I downloaded your notebook and ran it on my machine and everything worked as expected - the results were the same as what I was getting on my other notebooks, not the weird/poor results you were seeings. It’s possible that it’s an issue with the M1/Pytorch combo acting funky. It’s probably worth trying to pull down an updated copy of the repo and also updating all of the relevant packages to the latest versions to see if that helps.

1 Like

I just wanted to say thank you to Jeremy, Tanishq, and Jonathan for the “extra” videos they produced here over zoom. I’m still making my way through the video for lesson 20. I was actually quite familiar already with the ideas of using the pre-trained CNNs for feature extraction.

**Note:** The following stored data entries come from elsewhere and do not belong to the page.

-- ==== Sys2Proof/Laws/FrameData.lean ====
section
/-! SUPPORT. One frame lemma for each operation that answers a state, of entry reads, descriptors and the page store.
A lemma `x_frame` names the parts of the state that `x` may change; everything else it leaves as it was (`Frame`). -/

set_option Elab.async false

namespace Sys2Proof.Machine

/-! ### Fetch -/

/-- What `staleHalt` can change. -/
theorem staleHalt_frame : ∀ x0 x1 x2, Frame [.link, .rings, .cnt, .parked, .sp, .spr, .out] x0 (staleHalt x0 x1 x2) := by
  intro x0 x1 x2
  unfold staleHalt
  extract_lets +onlyGivenNames -underBinder y1
  try clear_value y1
  extract_lets +onlyGivenNames -underBinder y2
  try clear_value y2
  extract_lets +onlyGivenNames -underBinder y3
  have hy3 : Frame [.link, .rings, .cnt, .parked, .sp, .spr, .out] x0 y3 := (raise_frame _ _ _ _ _ _).mono rfl
  try clear_value y3
  exact Frame.step (Frame.step (by assumption) (haltRing_frame _ _ _) (by rfl)) (State.modRing_frame _ _ _) (by rfl)

/-- What `readEntry` can change. -/
theorem readEntry_got_frame {s t : State} {r : Fin 64} {cw : Nat} (h : readEntry s r cw = .got t) : Frame [.rings, .out] s t := by
  simp only [readEntry] at h
  split at h
  · cases h
    exact Frame.step ((State.emit_frame _ _).mono rfl) (State.modRing_frame _ _ _) (by rfl)
  · split at h <;> cases h

theorem readEntry_wait_frame {s t : State} {r : Fin 64} {cw : Nat} (h : readEntry s r cw = .wait t) :
    Frame [.link, .rings, .cnt, .parked, .sp, .spr, .out] s t := by
  simp only [readEntry] at h
  split at h
  · cases h
  · split at h
    · cases h
      exact Frame.step ((State.emit_frame _ _).mono rfl) (staleHalt_frame _ _ _) (by rfl)
    · cases h
      exact Frame.step ((State.emit_frame _ _).mono rfl) (State.modRing_frame _ _ _) (by rfl)

/-- What `rereadNow` can change. -/
theorem rereadNow_frame : ∀ x0 x1, Frame [.clk, .tb, .cnt] x0 (rereadNow x0 x1) := by
  intro x0 x1
  unfold rereadNow
  extract_lets +onlyGivenNames -underBinder y1
  have hy1 : Frame [.clk, .tb, .cnt] x0 y1 := (State.advanceTo_frame _ _).mono rfl
  try clear_value y1
  exact Frame.upd (by assumption) rfl rfl

/-! ### Data -/

/-- What `descFails` can change. -/
theorem descFails_frame : ∀ x0 x1 x2 x3, Frame [.link, .rings, .cnt, .parked, .ports, .out] x0 (descFails x0 x1 x2 x3) := by
  intro x0 x1 x2 x3
  unfold descFails
  extract_lets +onlyGivenNames -underBinder y1
  try clear_value y1
  extract_lets +onlyGivenNames -underBinder y2
  try clear_value y2
  extract_lets +onlyGivenNames -underBinder y3
  have hy3 : Frame [.link, .rings, .cnt, .parked, .ports, .out] x0 y3 := (writeCpl_frame _ _ _ _ _ _ _).mono rfl
  try clear_value y3
  extract_lets +onlyGivenNames -underBinder y4
  have hy4 : Frame [.link, .rings, .cnt, .parked, .ports, .out] x0 y4 := Frame.step (by assumption) (haltRing_frame _ _ _) (by rfl)
  try clear_value y4
  exact Frame.step (Frame.step (by assumption) (State.modPort_frame _ _ _) (by rfl)) (retireReady_frame _ _) (by rfl)

/-- What `markKnown` can change. -/
theorem markKnown_frame : ∀ x0 x1, Frame [.glb, .link, .rings, .cnt, .execs, .parked, .quires, .ports, .sp, .spr, .mgt, .bg, .out] x0 (markKnown x0 x1) := by
  intro x0 x1
  unfold markKnown
  split
  · exact Frame.refl _ _
  · extract_lets +onlyGivenNames -underBinder y1
    try clear_value y1
    extract_lets +onlyGivenNames -underBinder y2
    try clear_value y2
    refine Frame.ite ?_ ?_
    · exact Frame.refl _ _
    · extract_lets +onlyGivenNames -underBinder y3
      try clear_value y3
      extract_lets +onlyGivenNames -underBinder y4
      have hy4 : Frame [.glb, .link, .rings, .cnt, .execs, .parked, .quires, .ports, .sp, .spr, .mgt, .bg, .out] x0 y4 := (consumeMark_frame _ _ _ _).mono rfl
      try clear_value y4
      extract_lets +onlyGivenNames -underBinder y5
      try clear_value y5
      refine Frame.ite ?_ ?_
      · exact Frame.step (by assumption) (stopQuire_frame _ _ _) (by rfl)
      · assumption
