/-- What `controlReply` can change. -/
theorem controlReply_frame : ∀ x0 x1 x2 x3, Frame [.out] x0 (controlReply x0 x1 x2 x3) := by
  intro x0 x1 x2 x3
  unfold controlReply
  exact (State.emit_frame _ _).mono rfl

/-- What `setEndpointId` can change. -/
theorem setEndpointId_frame : ∀ x0 x1 x2 x3, Frame [.mgt, .out] x3 (setEndpointId x0 x1 x2 x3) := by
  intro x0 x1 x2 x3
  unfold setEndpointId
  refine Frame.ite ?_ ?_
  · exact Frame.refl _ _
  · refine Frame.ite ?_ ?_
    · exact (controlReply_frame _ _ _ _).mono rfl
    · refine Frame.ite ?_ ?_
      · exact (controlReply_frame _ _ _ _).mono rfl
      · extract_lets +onlyGivenNames -underBinder y1
        extract_lets +onlyGivenNames -underBinder y2
        have hy2 : Frame [.mgt, .out] x3 y2 := by
          refine Frame.ite ?_ ?_
          all_goals
            exact Frame.upd (Frame.refl _ _) rfl rfl
        try clear_value y2
        exact Frame.step (by assumption) (controlReply_frame _ _ _ _) (by rfl)

/-- What `getEndpointId` can change. -/
theorem getEndpointId_frame : ∀ x0 x1, Frame [.out] x1 (getEndpointId x0 x1) := by
  intro x0 x1
  unfold getEndpointId
  refine Frame.ite ?_ ?_
  · exact (controlReply_frame _ _ _ _).mono rfl
  · exact Frame.refl _ _

/-- What `getMctpVersionSupport` can change. -/
theorem getMctpVersionSupport_frame : ∀ x0 x1 x2, Frame [.out, .draws] x2 (getMctpVersionSupport x0 x1 x2) := by
  intro x0 x1 x2
  unfold getMctpVersionSupport
  refine Frame.ite ?_ ?_
  · exact Frame.refl _ _
  · refine Frame.ite ?_ ?_
    · exact Frame.step ((State.draw_frame _).mono rfl) (controlReply_frame _ _ _ _) (by rfl)
    · exact (controlReply_frame _ _ _ _).mono rfl

/-- What `getMessageTypeSupport` can change. -/
theorem getMessageTypeSupport_frame : ∀ x0 x1, Frame [.out] x1 (getMessageTypeSupport x0 x1) := by
  intro x0 x1
  unfold getMessageTypeSupport
  refine Frame.ite ?_ ?_
  · exact (controlReply_frame _ _ _ _).mono rfl
  · exact Frame.refl _ _

/-- What `mctpCmd` can change. -/
theorem mctpCmd_frame : ∀ x0 x1 x2, Frame [.waiting] x2 (mctpCmd x0 x1 x2) := by
  intro x0 x1 x2
  unfold mctpCmd
  refine Frame.ite ?_ ?_
  · exact (acceptEntry_frame _ _ _).mono rfl
  · exact Frame.refl _ _

/-- What `mctpDataWr` can change. -/
theorem mctpDataWr_frame : ∀ x0 x1 x2 x3, Frame [.mgt] x3 (mctpDataWr x0 x1 x2 x3) := by
  intro x0 x1 x2 x3
  unfold mctpDataWr
  refine Frame.ite ?_ ?_
  · exact Frame.refl _ _
  · refine Frame.updMem ?_ (Mem.write_wf _ _) id (.inr rfl) (.inl rfl)
    exact Frame.refl _ _

/-- What `mctpDataRd` can change. -/
theorem mctpDataRd_frame : ∀ x0 x1 x2 x3, Frame [.out] x3 (mctpDataRd x0 x1 x2 x3) := by
  intro x0 x1 x2 x3
  unfold mctpDataRd
  refine Frame.ite ?_ ?_
  · exact Frame.refl _ _
  · exact (State.emit_frame _ _).mono rfl

/-- What `spdmSend` can change. -/
theorem spdmSend_frame : ∀ x0 x1 x2, Frame [.out] x0 (spdmSend x0 x1 x2) := by
  intro x0 x1 x2
  unfold spdmSend
  exact (State.emit_frame _ _).mono rfl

But new to me was this clever (yet simple) idea of training the model so that the input image features would learn to be more like the extracted features of the target image (style transfer). That is so neat! It’s cool learning little tricks like this because it might open similar or new ideas for other problems we work on.

5 Likes

I see the same - are you running on an M1? (just saw the other response and see that you are). This error “Clipping input data to the valid range for imshow with RGB data ([0…1] for floats or [0…255] for integers)” makes it sound like it is running away somewhere. Then the 3x3 grid of images looks like it maybe has the image channels and dimensions somehow switch.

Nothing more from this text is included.